A very long string with a width of w has n = (w + 251) / 252 segments, that is, one segment for every 252 bytes of width, rounding up. It would be logical, then, for each of the segments except the last to have a width of 252 and the last segment to have the remainder, but this is not the case. In fact, each segment except the last has a width of 255 bytes. The last segment has width w - (n - 1) * 252; some versions of SPSS make it slightly wider, but not wide enough to make the last segment require another 8 bytes of data.

Data is packed tightly into segments of a very long string, 255 bytes per segment. Because 255 bytes of segment data are allocated for every 252 bytes of the very long string’s width (approximately), some unused space is left over at the end of the allocated segments. Data in unused space is ignored.

Example: Consider a very long string of width 20,000. Such a very long string has 20,000 / 252 = 80 (rounding up) segments. The first 79 segments have width 255; the last segment has width 20,000 - 79 * 252 = 92 or slightly wider (up to 96 bytes, the next multiple of 8). The very long string’s data is actually stored in the 19,890 bytes in the first 78 segments, plus the first 110 bytes of the 79th segment (19,890 + 110 = 20,000). The remaining 145 bytes of the 79th segment and all 92 bytes of the 80th segment are unused.

The very long string record explains how to stitch together segments to obtain very long string data. For each of the very long string variables in the dictionary, it specifies the name of its first segment’s variable and the very long string variable’s actual width. The remaining segments immediately follow the named variable in the system file’s dictionary.

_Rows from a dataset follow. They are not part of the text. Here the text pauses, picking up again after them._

/-! AUD — spec/15_audio_midi_small_ports.md -/
def Reg.AUD_CTL (n : Nat) : Nat := 0x260000 + 0x40 * n
def Reg.AUD_FMT (n : Nat) : Nat := 0x260001 + 0x40 * n
def Reg.AUD_SLOT_OUT (n : Nat) : Nat := 0x260002 + 0x40 * n
def Reg.AUD_SLOT_IN (n : Nat) : Nat := 0x260003 + 0x40 * n
def Reg.AUD_STATUS (n : Nat) : Nat := 0x260004 + 0x40 * n
def Reg.AUD_EVT_EN (n : Nat) : Nat := 0x260005 + 0x40 * n
def Reg.AUD_FRAME_CNT (n : Nat) : Nat := 0x260006 + 0x40 * n
def Reg.AUD_START_TICK (n : Nat) : Nat := 0x260007 + 0x40 * n
def Reg.AUD_LAST_EDGE (n : Nat) : Nat := 0x260008 + 0x40 * n
def Reg.AUD_PERIOD (n : Nat) : Nat := 0x260009 + 0x40 * n
def Reg.AUD_OUT_LEVEL (n : Nat) : Nat := 0x26000a + 0x40 * n
def Reg.AUD_IN_LEVEL (n : Nat) : Nat := 0x26000b + 0x40 * n
def Reg.AUD_UNDERRUN_CNT (n : Nat) : Nat := 0x26000c + 0x40 * n
def Reg.AUD_OVERRUN_CNT (n : Nat) : Nat := 0x26000d + 0x40 * n
def Reg.AUD_FRAME_ERR_CNT (n : Nat) : Nat := 0x26000e + 0x40 * n
def Reg.AUD_CLK_LOST_CNT (n : Nat) : Nat := 0x26000f + 0x40 * n
def Reg.AUD_SNAP (n k : Nat) : Nat := 0x260010 + 0x40 * n + k
def Reg.AUD_OUT_WORD_CNT (n : Nat) : Nat := 0x260020 + 0x40 * n
def Reg.AUD_IN_WORD_CNT (n : Nat) : Nat := 0x260021 + 0x40 * n
def Reg.AUD_UNDER_TICK (n : Nat) : Nat := 0x260022 + 0x40 * n
def Reg.AUD_OVER_TICK (n : Nat) : Nat := 0x260023 + 0x40 * n
def Reg.AUD_ERR_TICK (n : Nat) : Nat := 0x260024 + 0x40 * n
def Reg.AUD_INJECT (n : Nat) : Nat := 0x260025 + 0x40 * n
def Reg.AUD_MUTE_TICK (n : Nat) : Nat := 0x260026 + 0x40 * n
def Reg.AUD_SHED_MUTE_CNT (n : Nat) : Nat := 0x260027 + 0x40 * n

/-! MID — spec/15_audio_midi_small_ports.md -/
def Reg.MID_EVT : Nat := 0x261000
def Reg.MID_EVT_EN : Nat := 0x261001
def Reg.MID_IN_STAT (k : Nat) : Nat := 0x261002 + 0x5 * k
def Reg.MID_IN_OCTET_CNT (k : Nat) : Nat := 0x261003 + 0x5 * k
def Reg.MID_IN_DROP_CNT (k : Nat) : Nat := 0x261004 + 0x5 * k
def Reg.MID_IN_FE_CNT (k : Nat) : Nat := 0x261005 + 0x5 * k
def Reg.MID_IN_BREAK_CNT (k : Nat) : Nat := 0x261006 + 0x5 * k
def Reg.MID_OUT_STAT (k : Nat) : Nat := 0x261016 + 0x4 * k
def Reg.MID_OUT_OCTET_CNT (k : Nat) : Nat := 0x261017 + 0x4 * k
def Reg.MID_OUT_LATE_CNT (k : Nat) : Nat := 0x261018 + 0x4 * k
def Reg.MID_OUT_RSVD_CNT (k : Nat) : Nat := 0x261019 + 0x4 * k
def Reg.MID_SNAP (k : Nat) : Nat := 0x261026 + k

/-! I2C — spec/15_audio_midi_small_ports.md -/
def Reg.I2C_CTL (n : Nat) : Nat := 0x262000 + 0x10 * n
def Reg.I2C_STATUS (n : Nat) : Nat := 0x262001 + 0x10 * n
def Reg.I2C_CMD (n : Nat) : Nat := 0x262002 + 0x10 * n
def Reg.I2C_RXDATA (n : Nat) : Nat := 0x262003 + 0x10 * n
def Reg.I2C_CMD_LEVEL (n : Nat) : Nat := 0x262004 + 0x10 * n
def Reg.I2C_RX_LEVEL (n : Nat) : Nat := 0x262005 + 0x10 * n
def Reg.I2C_EVT_EN (n : Nat) : Nat := 0x262006 + 0x10 * n
def Reg.I2C_TIMEOUT (n : Nat) : Nat := 0x262007 + 0x10 * n
def Reg.I2C_NACK_CNT (n : Nat) : Nat := 0x262008 + 0x10 * n
def Reg.I2C_BUS_ERR_CNT (n : Nat) : Nat := 0x262009 + 0x10 * n
def Reg.I2C_STRETCH_CNT (n : Nat) : Nat := 0x26200a + 0x10 * n
def Reg.I2C_XFER_CNT (n : Nat) : Nat := 0x26200b + 0x10 * n
def Reg.I2C_RX_OCTET_CNT (n : Nat) : Nat := 0x26200c + 0x10 * n
def Reg.I2C_SNAP (n k : Nat) : Nat := 0x26200d + 0x10 * n + k

/-! QSPI — spec/15_audio_midi_small_ports.md -/
def Reg.QSPI_CTL : Nat := 0x263000
def Reg.QSPI_STATUS : Nat := 0x263001
def Reg.QSPI_EVT_EN : Nat := 0x263002
def Reg.QSPI_CMD : Nat := 0x263003
def Reg.QSPI_ADDR : Nat := 0x263004
def Reg.QSPI_XFER_CNT : Nat := 0x263005
def Reg.QSPI_ERR_CNT : Nat := 0x263006
def Reg.QSPI_CS_HOLD : Nat := 0x263007
def Reg.QSPI_BUF (k : Nat) : Nat := 0x263008 + k

/-! EMC — spec/15_audio_midi_small_ports.md -/
def Reg.EMC_CTL : Nat := 0x264000
def Reg.EMC_CLK : Nat := 0x264001
def Reg.EMC_STATUS : Nat := 0x264002
def Reg.EMC_EVT_EN : Nat := 0x264003
def Reg.EMC_CMD : Nat := 0x264004
def Reg.EMC_ARG : Nat := 0x264005
def Reg.EMC_RESP (k : Nat) : Nat := 0x264006 + k
def Reg.EMC_BLKCFG : Nat := 0x26400a
def Reg.EMC_DATA : Nat := 0x26400b
def Reg.EMC_LEVEL : Nat := 0x26400c
def Reg.EMC_TUNE : Nat := 0x26400d
def Reg.EMC_TIMEOUT : Nat := 0x26400e
def Reg.EMC_INJECT : Nat := 0x26400f
def Reg.EMC_CMD_CNT : Nat := 0x264010
def Reg.EMC_BLK_CNT : Nat := 0x264011
def Reg.EMC_CMD_CRC_CNT : Nat := 0x264012
def Reg.EMC_DATA_CRC_CNT : Nat := 0x264013
def Reg.EMC_CMD_TO_CNT : Nat := 0x264014
def Reg.EMC_DATA_TO_CNT : Nat := 0x264015
def Reg.EMC_TUNE_CNT : Nat := 0x264016
def Reg.EMC_CLK_STOP_CNT : Nat := 0x264017
def Reg.EMC_SNAP (k : Nat) : Nat := 0x264018 + k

The very long string record, which is present only if the system file contains very long string variables, has the following format:

/* Header. */
int32               rec_type;
int32               subtype;
int32               size;
int32               count;

/* Exactly count bytes of data. */
char                string_lengths[];
int32 rec_type;

Record type. Always set to 7.

int32 subtype;

Record subtype. Always set to 14.

int32 size;

The size of each element in the string_lengths member. Always set to 1.

int32 count;

The total number of bytes in string_lengths.

char string_lengths[];

A list of keyvalue tuples, where key is the name of a variable, and value is its length. The key field is at most 8 bytes long and must match the name of a variable which appears in the variable record (see Variable Record). The value field is exactly 5 bytes long. It is a zero-padded, ASCII-encoded string that is the length of the variable. The key and value fields are separated by a ‘=’ byte. Tuples are delimited by a two-byte sequence {00, 09}. After the last tuple, there may be a single byte 00, or {00, 09}. The total length is count bytes.